On Fri, Jun 15, 2018 at 08:39:56AM -0400, Brian Foster wrote:
> On Fri, Jun 15, 2018 at 05:16:02AM -0700, Christoph Hellwig wrote:
> > On Fri, Jun 15, 2018 at 07:53:35AM -0400, Brian Foster wrote:
> > > Not totally sure I follow... do you essentially mean to rename
> > > xfs_buf_submit_wait() -> xfs_buf_submit() and make the iowait
> > > conditional on !XBF_ASYNC and absence of some new "sync_nowait"
> > > parameter to the function? Could you clarify how you envision the
> > > updated xfs_buf_submit() function signature to look?
> > > 
> > > If I'm following correctly, that seems fairly reasonable at first
> > > thought. This is a separate patch though (refactoring the interface vs.
> > > refactoring the implementation to fix a bug).
> > 
> > Well.  I'd suggest something like the patch below for patch 1:
> > 
> 
> Ok, codewise I don't have much of a preference, but I don't think it's
> worth redoing the regression testing and lowmem testing and whatnot just
> to change how the guts are refactored here. What's the endgame?
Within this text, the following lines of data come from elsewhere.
-- ==== Sys2Proof/Decode.lean ====
section
/-! DEFINITION. Decoding and encoding of Format H and Format T (spec/30_encoding.md R46 to R48, R50, R54, R55). -/

namespace Sys2Proof

/-- The mask of every row of both opcode maps (R47, R48): the two `op` bits. -/
def opMask : PortWord := 0x300#10

/-- The operand byte, bits 7:0, "bit for bit, with no extension, scaling or shifting" (R50). -/
def operandByte (w : PortWord) : Byte := w.extractLsb' 0 8

/-- The host opcode map (R47): "A word selects the row whose `match` equals `W and mask`". The last row is the
reserved code `0x300` (R54). -/
def decodeHost (w : PortWord) : Instr :=
  if w &&& opMask = 0x000#10 then .init
  else if w &&& opMask = 0x100#10 then .wrch (operandByte w)
  else if w &&& opMask = 0x200#10 then .clrs
  else .rsvd

/-- The transport opcode map (R48); all four codes are used. -/
def decodeTransport (w : PortWord) : Instr :=
  if w &&& opMask = 0x000#10 then .tInit
  else if w &&& opMask = 0x100#10 then .tCmd (operandByte w)
  else if w &&& opMask = 0x200#10 then .tData (operandByte w)
  else .tClear

/-- Decoding of a word presented on an interface: total, since there is no illegal encoding (R54). -/
def decode : Iface → PortWord → Instr
  | .host, w => decodeHost w
  | .transport, w => decodeTransport w

/-- Why a number is no word of an interface. -/
inductive DecodeError where
  /-- The number has a bit above bit 9: every word is 10 bits (R55; log 11). -/
  | widerThanTenBits
  deriving DecidableEq, Repr

/-- Decoding of any number: refused by name where it is no 10-bit word. -/
def decodeNumber (f : Iface) (n : Nat) : Except DecodeError Instr :=
  if n < 2 ^ 10 then .ok (decode f (BitVec.ofNat 10 n)) else .error .widerThanTenBits

/-- A two-bit code and an operand byte as one word `{op, arg}` (R46, R48). -/
def portWord (op : BitVec 2) (arg : Byte) : PortWord := op ++ arg

/-- The words of an operation (R47, R48, R57). The canonical word of an operation with an ignored operand has the
operand bits 0 (R47). -/
def encode : Instr → List Presented
  | .init => [⟨.host, portWord 0 0⟩]
  | .wrch ch => [⟨.host, portWord 1 ch⟩]
  | .clrs => [⟨.host, portWord 2 0⟩]
  | .rsvd => [⟨.host, portWord 3 0⟩]
  | .wrstr s => s.map fun c => ⟨.host, portWord 1 c⟩
  | .tInit => [⟨.transport, portWord 0 0⟩]
  | .tCmd b => [⟨.transport, portWord 1 b⟩]
  | .tData b => [⟨.transport, portWord 2 b⟩]
  | .tClear => [⟨.transport, portWord 3 0⟩]

/-- The words of a program, "a finite sequence of host operations ... executed in order" (R56), `WRSTR` by its
expansion (R57). -/
def Program.words (p : List Instr) : List Presented := p.flatMap encode

/-- The bytes of a quoted string: `\n` stands for `CH_NL`, `\r` for `CH_CR` (R56), any other character for its code
in the host's character set, here its code point (R5; log 15). -/
def quotedBytes (cfg : Config) : List Char → List Byte
  | [] => []
  | '\\' :: 'n' :: rest => cfg.chNl :: quotedBytes cfg rest
  | '\\' :: 'r' :: rest => cfg.chCr :: quotedBytes cfg rest
  | c :: rest => BitVec.ofNat 8 c.toNat :: quotedBytes cfg rest

/-- The operation the decoder reads from a word of spec/opcode_table.json, given as a number of `nbits` bits. The
only words that reach the core from outside are those of the host command port (R45), so it is read as a Format H
word: the bits of a Format T row are those of a Format H row, and the table's words do not name the interface
(log 6). -/
def decodeTableWord (nbits w : Nat) : Option Instr := (decodeNumber .host (w % 2 ^ nbits)).toOption

end Sys2Proof
end

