/-- R115, R103: hardware reset wins over everything, in the middle of an operation too: the operation is abandoned, the
state is that of R23, and no line is driven. The reset event is the spec's own choice (D14, D15); that the words still
to be presented stay (log 19) and that no cell holds a value (log 3) is the model's. -/
def Obligations.HardwareResetWins : Prop :=
  ∀ (p : PortIn) (s : State), p.rstN = false →
    tick p s = { State.resetOf s.cfg with script := s.script } ∧
    (tick p s).outputs =
      { lcdRs := none, lcdRw := none, lcdE := none, lcdDb := none, lcdOe := false, busy := false, cmdReady := true }

/-- R119: a visible character after hardware reset and before `INIT` follows its rule, with the lines not driven. -/
def Obligations.CharacterBeforeInitDrivesNoLine : Prop :=
  ∀ (cfg : Config) (ch : Byte), charClass cfg ch = .visible →
    ∃ t, exec (.wrch ch) (State.resetOf cfg) = .next t ∧ t.trace = [.c cfg.cmdRow1, .d ch] ∧ t.cur0 = 1 ∧
      t.cur1 = 0 ∧ t.cells.read (cellAddr .primary 0) = some ch ∧ t.pins.oe = false ∧
      t.outputs.lcdE = none ∧ t.outputs.lcdRs = none ∧ t.outputs.lcdRw = none ∧ t.outputs.lcdDb = none

/-- R120: `INIT` runs the same rule from whatever state it finds. From any two states of one instance, the one an
earlier `INIT` left among them, it completes with the same events on both traces, the same pins and cursors 0, with no
cell valid and everything else as it was; one directly after another changes the traces alone. -/
def Obligations.RepeatedInitIsTheSame : Prop :=
  (∀ s s' : State, s'.cfg = s.cfg → ∃ t t' evs pevs, exec .init s = .next t ∧ exec .init s' = .next t' ∧
    t = { s with
      cells := t.cells, cur0 := 0, cur1 := 0, pins := t.pins, trace := s.trace ++ evs, pinTrace := s.pinTrace ++ pevs } ∧
    t' = { s' with
      cells := t'.cells, cur0 := 0, cur1 := 0, pins := t.pins, trace := s'.trace ++ evs
      pinTrace := s'.pinTrace ++ pevs } ∧
    (∀ r i, t.cellValid r i = false ∧ t'.cellValid r i = false)) ∧
  (∀ s t u : State, exec .init s = .next t → exec .init t = .next u →
    u = { t with trace := u.trace, pinTrace := u.pinTrace })

/-- R18, R43, R58: a valid word on the port of an idle core is the operation executed; the core stays busy to its end,
takes no word presented in that time, and ends in the state the operation as a whole leads to. That a tick is one pin
event, and that an operation with no event takes one tick, is the model's choice (log 8). -/
def Obligations.PortRunsTheAcceptedOperation : Prop :=
  ∀ (s t : State) (p : PortIn) (ps : List PortIn), s.busy = false → s.seq = [] → p.rstN = true → p.cmdValid = true →
    (∀ q ∈ ps, q.rstN = true) → ps.length = busyTicks (opActions (decode .host p.hostWord) s) →
    exec (decode .host p.hostWord) s = .next t →
    ticks (p :: ps) s = t ∧ ∀ k < ps.length, (ticks (p :: ps.take k) s).busy = true

/-- R58, R113: an idle core with no valid word holds everything. -/
def Obligations.IdlePortHoldsEverything : Prop :=
  ∀ (p : PortIn) (s : State), s.busy = false → p.rstN = true → p.cmdValid = false → tick p s = s
end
I came
> up with the following on top of patch 2. Compile tested only, and I can
> refold the _common() helper back into the caller and invert the
> nowait logic or whatnot..

Whatever you all decide, would you mind adding a comment to xfs_buf.c
describing how delwri buffers are supposed to work, particularly with
regard to what are the buffer states specific to delwri lists, and how
the wait list that gets passed around works?  I need to check my
assumptions about how this mechanism functions. :)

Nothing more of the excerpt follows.